This is a self-correcting exercise generated by [nbgrader](https://github.com/jupyter/nbgrader). 

Fill in any place that says `YOUR CODE HERE` or `YOUR ANSWER HERE`. Run subsequent cells to check your code.

---

# Kata: Predict Diabetes Evolution

In this kata, you'll use several regression models to predict the disease progression one year after.

The Diabetes dataset contains ten baseline variables, age, sex, body mass index, average blood pressure, and six blood serum measurements were obtained for each of n = 442 diabetes patients, as well as the response of interest, a quantitative measure of disease progression one year after baseline.

## Package setup

In [1]:
# Import base packages
import numpy as np
import matplotlib
import matplotlib.pyplot as plt
import seaborn as sns
import pandas as pd

### Question

Import the needed packages.

In [26]:
# Import ML packages (edit this list if needed)
from sklearn.datasets import load_diabetes
from sklearn.tree import DecisionTreeClassifier, plot_tree
from sklearn.model_selection import train_test_split
from sklearn.metrics import mean_squared_error

## Step 1: Loading the data

In [3]:
dataset = load_diabetes()

# Put data in a pandas DataFrame
df_diab = pd.DataFrame(dataset.data, columns=dataset.feature_names)
# Add target to DataFrame
df_diab['target'] = dataset.target
# Show 10 random samples
df_diab.sample(n=10)

Unnamed: 0,age,sex,bmi,bp,s1,s2,s3,s4,s5,s6,target
41,-0.099961,-0.044642,-0.067641,-0.108957,-0.074494,-0.072712,0.015505,-0.039493,-0.049868,-0.009362,55.0
307,0.067136,0.05068,-0.030996,0.004658,0.024574,0.035638,-0.028674,0.034309,0.023375,0.081764,172.0
253,0.081666,-0.044642,0.033673,0.008101,0.052093,0.056619,-0.017629,0.034309,0.034864,0.069338,150.0
371,0.052606,0.05068,-0.009439,0.049415,0.050717,-0.019163,-0.013948,0.034309,0.119344,-0.017646,197.0
225,0.030811,0.05068,0.032595,0.049415,-0.040096,-0.043589,-0.069172,0.034309,0.063017,0.003064,208.0
306,0.009016,0.05068,-0.001895,0.021872,-0.03872,-0.0248,-0.006584,-0.039493,-0.03981,-0.013504,44.0
120,-0.049105,-0.044642,0.004572,0.011544,-0.037344,-0.018537,-0.017629,-0.002592,-0.03981,-0.021788,200.0
382,0.048974,-0.044642,0.060618,-0.022885,-0.023584,-0.072712,-0.043401,-0.002592,0.104138,0.036201,132.0
55,-0.04184,-0.044642,-0.049318,-0.036656,-0.007073,-0.022608,0.085456,-0.039493,-0.066488,0.007207,128.0
125,-0.005515,0.05068,-0.008362,-0.002228,-0.033216,-0.06363,-0.036038,-0.002592,0.080585,0.007207,161.0


## Step 2: Preparing the data

### Question

Split the dataset into training and test sets with a 20% ratio.

In [8]:
x_train, x_test, y_train, y_test = train_test_split(dataset.data, dataset.target, test_size =0.2)

In [9]:
print(f'x_train: {x_train.shape}. y_train: {y_train.shape}')
print(f'x_test: {x_test.shape}. y_test: {y_test.shape}')

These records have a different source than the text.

/-- A byte of a destination from the bytes read. -/
def dmaByte (c : DmaChan) (d o : Nat) : Nat :=
  (List.range 8).foldl (fun acc i =>
    match dmaSource c.entries d o i with
    | some (x, b) => acc + (if bit (mapGet 0 c.buf x) b then 2 ^ i else 0)
    | Option.none => acc) 0

/-! ## Requests of a group (R395) -/

/-- Pieces of an entry: its range is split at 1 KiB boundaries (R395). -/
def dmaPieces (e : DmaEntry) : Nat := if e.len = 0 then 0 else (e.addr + e.len - 1) / 1024 - e.addr / 1024 + 1

/-- Offset in the entry and length of a piece. -/
def dmaPiece (e : DmaEntry) (p : Nat) : Nat × Nat :=
  let lo := Nat.max e.addr (1024 * (e.addr / 1024 + p))
  let hi := Nat.min (e.addr + e.len) (1024 * (e.addr / 1024 + p + 1))
  (lo - e.addr, hi - lo)

/-- Key of a piece of an entry in the list of answered requests. -/
def pieceKey (i p : Nat) : Nat := 32768 * i + p

/-- Whether a piece has been answered. -/
def DmaChan.done (c : DmaChan) (i p : Nat) : Bool := mapGet false c.answered (pieceKey i p)

/-- Index of an entry among the entries of its side. -/
def dmaOrdinal (l : List DmaEntry) (i : Nat) : Nat := (dmaSide (l.take i) ((l.getD i (dmaEntry 0 [])).dest)).length

/-- Whether the byte at an offset of the source stream has been read. -/
def DmaChan.hasByte (c : DmaChan) (x : Nat) : Bool :=
  (List.range c.entries.length).any fun i =>
    let e := c.entries.getD i (dmaEntry 0 [])
    let b := dmaBase (dmaSide c.entries false) (dmaOrdinal c.entries i)
    !e.dest && decide (b ≤ x) && decide (x < b + e.len) && c.done i ((e.addr + (x - b)) / 1024 - e.addr / 1024)

/-- Whether the source bytes of a destination piece have all been read, and, in an overlapping COPY, the pieces before it in its order
have been written and the bytes that it overwrites have been read (R396). -/
def DmaChan.mayWrite (c : DmaChan) (i p : Nat) : Bool :=
  let e := c.entries.getD i (dmaEntry 0 [])
  let r := dmaPiece e p
  let d := dmaOrdinal c.entries i
  ((List.range r.2).all fun o => (List.range 8).all fun b =>
    match dmaSource c.entries d (r.1 + o) b with
    | some (x, _) => c.hasByte x
    | Option.none => true) &&
  (c.overlap == 0 ||
    (let src := (dmaSide c.entries false).headD e
     ((List.range (dmaPieces e)).all fun q => (if c.overlap = 1 then p ≤ q else q ≤ p) || c.done i q) &&
     ((List.range r.2).all fun o =>
       let a := e.addr % 2 ^ 44 + r.1 + o; let x := src.addr % 2 ^ 44
       if x ≤ a ∧ a < x + src.len then c.hasByte (a - x) else true)))

/-- Whether every request of a group has been answered. -/
def DmaChan.moved (c : DmaChan) : Bool :=
  (List.range c.entries.length).all fun i => (List.range (dmaPieces (c.entries.getD i (dmaEntry 0 [])))).all (c.done i)

/-- Whether an entry of the group has failed. -/
def DmaChan.failed (c : DmaChan) : Bool := !c.status.isEmpty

assert x_train.shape == (353, 10)
assert y_train.shape == (353,)
assert x_test.shape == (89, 10)
assert y_test.shape == (89,)

x_train: (353, 10). y_train: (353,)
x_test: (89, 10). y_test: (89,)


## Step 3: Training several models

### Question

Create and train a `DecisionTreeRegressor`, a `GradientBoostingRegressor` and a `RandomForestRegressor` on the training data.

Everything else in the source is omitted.